Hypoglycemia induced by iTNF-α is related to reduction in inflammation-induced insulin resistance. TNF-α induces insulin resistance by serine/threonine phosphorylation of the insulin receptor 1 substrate, interferes with normal phosphorylation of tyrosine, and impairs signal transduction of insulin resulting in insulin resistance through increasing the activities of the NF-κB transcriptional factor, protein kinase C, amino terminal kinase, and inhibitor kinase.⁵ We hypothesized that adalimumab led to a sudden increase in insulin sensitivity in our patient, not adequately compensated by the CLS, increasing the risk of hypoglycemia.

The main concept underlying learning is “run-to-run control”, widely applied in batch processes, where adjustments are made after each batch. In the context of a CLS, a “batch” is considered as a given past-time window, where specific glycemic control features are measured making parameters adjustments accordingly, usually with constraints for the sake of safety. This requires batch-to-batch repeatability for convergence, as high variability is a challenge for self-learning. This clinical case illustrates the limitation of current CLS in adapting to sudden changes in insulin sensitivity. We must advise patients with a CLS and iTNF-α to make preventive adjustments to the algorithm configuration to avoid hypoglycemic events.

闭环系统 (CLS) 的自动胰岛素输送改善了 1 型糖尿病 (T1D) 的代谢控制，提供了一个能够满足不断变化的胰岛素需求的灵活平台。¹我们特此报告一名 24 岁女性的病例，该患者通过 CLS 得到充分控制，但在使用肿瘤坏死因子 α 抑制剂 (iTNF-α) 后，她的 T1D 变得不稳定。12 岁时患上糖尿病后，她的代谢控制逐渐恶化，尽管在碳水化合物计数计划的支持下每天注射多次胰岛素，但平均糖化血红蛋白 (HbA _{1c ) 仍达到 8.4%。}因此，患者于 2022 年 4 月开始使用 MiniMed 780G（加利福尼亚州北岭美敦力）。CLS 1 个月后，HbA _1c下降至 7.3%。她逐渐患上严重的化脓性汗腺炎（HS）。由于常规治疗失败，她的皮肤科医生从 2023 年 9 月 14 日开始给她开了阿达木单抗。该患者在开始使用阿达木单抗后 2 周内经历了显着的血糖变异性 (GV)，低于范围的时间 (TBR) 增加。连续血糖监测数据证实，使用阿达木单抗治疗 2 周与开始治疗前 2 周相比，TBR 从 2% 增加至 7%，GV 从 31% 增加至 39%。尽管自动基础率已充分暂停，但低血糖风险仍显示出多次自动自我校正胰岛素推注的重叠，以及尽管基础胰岛素输送已停止但仍出现餐后低血糖（图1）。由于怀疑阿达木单抗导致胰岛素敏感性增加，因此改变了 CLS 的配置，将目标增加到 120 mg/dL，活性胰岛素持续时间增加到 4 小时，并取消校正推注。最后，我们建议她的皮肤科医生寻找治疗 HS 的药物替代方案。

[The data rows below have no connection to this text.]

/-- The LEN of node `n` that the reader's settings give at a setup tick on `t` (R195 to R199). DESIGN CHOICE: where the
metering window is enabled now but the readout used brought no sample inside it (K = 0), the rule gives no quotient and LEN is
unchanged, as for a window that is not enabled (R199; log entry 122). -/
def State.lenNext (s : State) (rd : Reader) (c n t : Nat) : Nat × Bool :=
  let eff : Int := s.g (F.ARR_EXP_LEN_EFF_TICKS c n)
  if rd (F.ARR_XSERVO_HW c n) = 0 then (rd (F.ARR_EXP_LEN_TICKS c n), false)
  else if !(nth (s.cam c).owned (n + 1) false) then (eff.toNat, false)
  else
    let lo : Int := rd (F.ARR_XSERVO_MIN_TICKS c n)
    let hi : Int := rd (F.ARR_XSERVO_MAX_TICKS c n)
    let w := rd (F.ARR_XSERVO_WIN c n)
    let target : Int := rd (F.ARR_XSERVO_TARGET_TARGET c n)
    let v := match (s.cam c).meter n t (·.usedExp) with
      | none => eff
      | some m =>
        let (g, k) := nth m.green w (0, 0)
        if rd (F.CNV_WIN_EN c w) = 0 ∨ k = 0 then eff else
          let e := target - ((g / k : Nat) - (rd (F.CNV_DARK_CTRL_TARGET c) : Int))
          if e.natAbs ≤ rd (F.ARR_XSERVO_DEADBAND c n) then eff
          else eff + (eff * rd (F.ARR_XSERVO_GAIN c n) * e).tdiv (16 * target)
    let (x, cl) := bounded lo hi v
    (x.toNat, cl)

/-- The settings in effect of camera `c`. -/
def State.schedNow (s : State) (c : Nat) : Sched :=
  s.sched s.e c (s.g (F.ARR_EXP_LEN_EFF_TICKS c 0)) (s.g (F.ARR_EXP_LEN_EFF_TICKS c 1))

/-- The settings as they would land at a setup tick on `t`. -/
def State.schedNext (s : State) (c t : Nat) : Sched :=
  s.sched (s.written t) c (s.lenNext (s.written t) c 0 t).1 (s.lenNext (s.written t) c 1 t).1

/-- R158 and R183 together, on the settings as they would land. -/
def State.consistent (s : State) (c t : Nat) : Bool :=
  let q := s.schedNext c t
  q.scheduleOk && s.windowsOk c q

/-- The schedule that would apply to a frame set up on tick `t` (R159, R622). -/
def State.schedFor (s : State) (c t : Nat) : Sched := if s.consistent c t then s.schedNext c t else s.schedNow c

/-- A candidate frame start `f` is admissible under schedule `q` (R162). DESIGN CHOICE: a node that was not enabled in the
camera's previous frame has no readout there, and the end of its latest earlier readout counts (log entry 123). -/
def State.admissible (s : State) (c f : Nat) (q : Sched) : Bool :=
  let x := s.cam c
  let first := fun (n : NodeSched) => f + n.off
  (!q.a.en || decide (nth x.lastReadout 0 0 + 750 ≤ first q.a)) &&
  (!q.b.en || decide (nth x.lastReadout 1 0 + 750 ≤ first q.b)) &&
  ([q.a, q.b].filter (·.en)).all fun n => decide (x.lastExposure + 750 ≤ first n)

细胞免疫和TNF-α等促炎细胞因子参与HS的发病过程。^{2, 3}性激素数据表明，雄激素过多可能有利于女性患者发生 HS。在概念上一致，每 4 名女性 T1D 患者中就有 1 人存在功能性高雄激素血症，这可能突显了这些女性新诊断 HS 的频率很高。⁴

iTNF-α 引起的低血糖与炎症诱导的胰岛素抵抗的减少有关。TNF-α通过胰岛素受体1底物的丝氨酸/苏氨酸磷酸化诱导胰岛素抵抗，干扰酪氨酸的正常磷酸化，并通过增加NF-κB转录因子、蛋白激酶C的活性损害胰岛素信号转导，导致胰岛素抵抗、氨基末端激酶和抑制剂激酶。⁵我们假设阿达木单抗导致患者的胰岛素敏感性突然增加，但 CLS 无法充分补偿，从而增加了低血糖的风险。

学习的主要概念是“运行间控制”，广泛应用于批处理过程，在每个批处理后进行调整。在 CLS 的背景下，“批次”被视为给定的过去时间窗口，其中测量特定的血糖控制特征并相应地调整参数，通常出于安全考虑而进行限制。这需要批次间的可重复性以实现收敛，因为高可变性是自学习的挑战。这一临床案例说明了当前 CLS 在适应胰岛素敏感性突然变化方面的局限性。我们必须建议患有 CLS 和 iTNF-α 的患者对算法配置进行预防性调整，以避免低血糖事件。